Followed them to a park (all my stuff with me, still), played some more music, drank, and then, hours later, finally set up my tent and, inadvertantly, passed out.

 

September 23rd


I spent the morning preparing my stuff to leave Bretagne altogether.  The next day, I was to go to Strasbourg (from whence I'm writing this), so I wandered one last time around Rennes, my eyes lingering upon every tree in my vision, the Breton streets I won't see again for awhile, and the people.

I wish I could better explain Bretons.  Actually, look--I wish I could better explain Bretagne.  I was only there for less than three weeks, and I feel like it's soaked itself into my skin, into my lungs, into my soul.

I worry a bit, though, that the more I attempt to explain it, the more distant it becomes now, sitting here in an apartment in an Alsatian city, far away from the rivers and the stones and alder.  Also, the magpies, the toads, and the (unseen) boar.  The streets, the fairy-tale quality of the clouds, the setting sun torching the sky in brilliant colors.  The feel of the rain, even the inconvenient rain.

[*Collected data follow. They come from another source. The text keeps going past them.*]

/-! ### Lane loss, lock and return (R327, R347–R349) -/

/-- The lanes of a trace's mask, as far as registers and the lane map show them. -/
theorem goodMask_congr {a b : State} {t : Nat} (hw : fld a Fld.TRACE_CFG_WIDTH t = fld b Fld.TRACE_CFG_WIDTH t)
    (hl : ∀ l ∈ traceLanes b t, fld a Fld.LANE_STATUS_LOCKED l = fld b Fld.LANE_STATUS_LOCKED l ∧
      fld a Fld.LANE_STATUS_EXCLUDED l = fld b Fld.LANE_STATUS_EXCLUDED l) (hm : (traceOf a t).mapping = (traceOf b t).mapping) :
    goodMask a t = goodMask b t := by
  have hmap : mapLane (traceOf a t) t = mapLane (traceOf b t) t := by
    funext l
    rw [mapLane, mapLane, hm]
  rw [goodMask, goodMask, hmap, traceLanes_congr hw]
  refine congrArg (fun l => maskOf (List.map _ l)) (List.filter_congr fun l hmem => ?_)
  rw [fbit, fbit, fbit, fbit, (hl l hmem).1, (hl l hmem).2]

theorem lt_boundaryFrom (s : State) (ps : Nat) : s.frame < boundaryFrom s ps := by
  unfold boundaryFrom
  dsimp only
  omega

/-- The registers of the lanes lie below those of the traces. -/
theorem laneRow_below {g : RegField} (hg : fieldAddr g 80 < Fld.TRACE_STATE_STATE.base) {j : Nat} (h : j < 80) :
    fieldAddr g j < Fld.TRACE_STATE_STATE.base :=
  Nat.lt_of_le_of_lt (fieldAddr_mono g (Nat.le_of_lt h)) hg

/-- The record of a trace that has asked its peer for a lane set. -/
def Asked (t mask : Nat) (s y : State) : Prop :=
  traceState y t = 5 ∧ ∃ k, s.frame < k ∧ (traceOf y t).rxPend = some (mask, k) ∧ .restripe mask k ∈ (traceOf y t).lcps

theorem asked_requestRestripe (t mask time : Nat) (s : State) : Asked t mask s (requestRestripe t mask time s) := by
  refine ⟨?_, _, lt_boundaryFrom s (time * 1000 + reqPs s t), ?_, ?_⟩
  · exact fld_setFld_mod Fld.TRACE_STATE_STATE (by decide) (by decide) t 5 _
  · rw [requestRestripe, setTraceState, traceOf_setFld, traceOf_setTrace]
  · rw [requestRestripe, setTraceState, traceOf_setFld, traceOf_setTrace]
    exact List.mem_append_right _ (List.mem_singleton.mpr rfl)

theorem fld_requestRestripe {g : RegField} {j t : Nat} (h : rowsApart Fld.TRACE_STATE_STATE g = true ∨ fieldAddr g j < Fld.TRACE_STATE_STATE.base)
    (mask time : Nat) (s : State) : fld (requestRestripe t mask time s) g j = fld s g j := by
  rw [requestRestripe, setTraceState]
  obtain h | h := h
  · rw [fld_setFld_rows h, fld_traceSet]
  · rw [fld_setFld_other _ _ _ _ _ _ (Nat.ne_of_lt (Nat.lt_of_lt_of_le h (Nat.le_add_right ..))), fld_traceSet]

theorem requestRestripe_mapping (t mask time : Nat) (s : State) : (traceOf (requestRestripe t mask time s) t).mapping = (traceOf s t).mapping := by
  rw [requestRestripe, setTraceState, traceOf_setFld, traceOf_setTrace]

theorem requestRestripe_evtWait (t mask time : Nat) (s : State) : (requestRestripe t mask time s).evtWait = s.evtWait := by
  rw [requestRestripe, setTraceState, setFld_evtWait, setTrace_evtWait]

/-- Loss of lock of a lane noted: counted, flagged and raised. -/
def lossNoted (l t : Nat) (s : State) : State :=
  raise 0x70 l t (setBit Fld.LINK_GSTATUS_LOSS_STICKY 0 (countFld Fld.LANE_ERR_LOCK_LOSS l (clrBit Fld.LANE_STATUS_LOCKED l s)))

/-- The lane left out of its trace. -/
def lossExcluded (l t : Nat) (s : State) : State :=
  setBit Fld.LANE_STATUS_EXCLUDED l (setTrace t { traceOf s t with lossLanes := (traceOf s t).lossLanes ||| 2 ^ mapLane (traceOf s t) t l } s)

theorem laneLoss_noTrace {l now : Nat} {s : State} (h : fbit s Fld.LANE_STATUS_LOCKED l = true) (hm : fld s Fld.LANE_CFG_MODE l ≠ 1) :
    laneLoss l now s = countFld Fld.LANE_ERR_LOCK_LOSS l (clrBit Fld.LANE_STATUS_LOCKED l s) :=
  (if_neg (not_not_intro h)).trans (if_pos hm)
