-- ==== Sys2Proof/Word.lean ====
section
/-! DEFINITION. The widths the spec names (00_scope.md R8, 30_encoding.md R62). A time is a `Nat` of microseconds: its width
`TS_W` is a parameter (R6) that the time input keeps, `Machine.timeIn`, and the block only subtracts times, over the signed
integers (41_pulse_demodulator.md R111). -/

namespace Sys2Proof

/-- One byte of a packet: 8 bits, unsigned (R8). -/
abbrev Byte := BitVec 8

/-- The unit count of a pulse code: its bits 6:0 (R62). -/
abbrev Units := BitVec 7

end Sys2Proof
end

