-- ==== Sys2Proof/Machine/Step.lean ====
section
/-! DEFINITION. One step: the next input of the host, whole. A packet transaction is one step, so no other transaction sees
an intermediate state (20_memory.md R47). -/

namespace Sys2Proof.Machine

open Sys2Proof

/-- With nothing presented the block waits, unchanged (20_memory.md R49, 70_reset_and_hazards.md R208). -/
def step (s : State) : Host.Outcome State Fault Refusal :=
  match takeInput s with
  | .idle => .next s
  | .done t => .next t
  | .run i t => exec i t
  | .stop f => .fault f

/-- The table word presented next, at the state's own time input, before whatever the host was going to present. -/
def State.withFetchWord (s : State) (nbits w : Nat) : State :=
  { s with inputs := presentItem s.now (tableItem nbits w) :: s.inputs }

end Sys2Proof.Machine
end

In a daze, or perhaps in a dream I wandered those streets one last time, eating another pain au chocolat and an apple turnover (chausette au pomme, or apple-sock).  I stumbled into a Breton book store and found a copy of an academic text concerning the legend of the Isle of Ys (for you Gaulish/Celtic reconstructionists who don't know french, I'll be writing a review sometime soon), and then returned to my tent, made myself dinner, and wandered one last time into the woods, sitting alone as the sun set, candles lit about me, watching the stars peer through the clouds, listening one last time to the trees and the birds and whispering my own farewell.  Not adieu, but more au plus-tard, not "good-bye" but "until a bit later."


http://youtu.be/FPFlkXI1avo

2 comments:

  1. I've always loved the story of Ys, from the first time I encountered it. The first time I heard it was when as a teenager I picked up sheet music for Debussy's The Sunken Cathedral. The story always reminds me of that music, now. Unfortunately, I never mastered the playing of it.

    ReplyDelete
  2. Then you must absolutely come to Quimper with me sometime, my friend. The city and surrounding countryside is SOAKED in the story.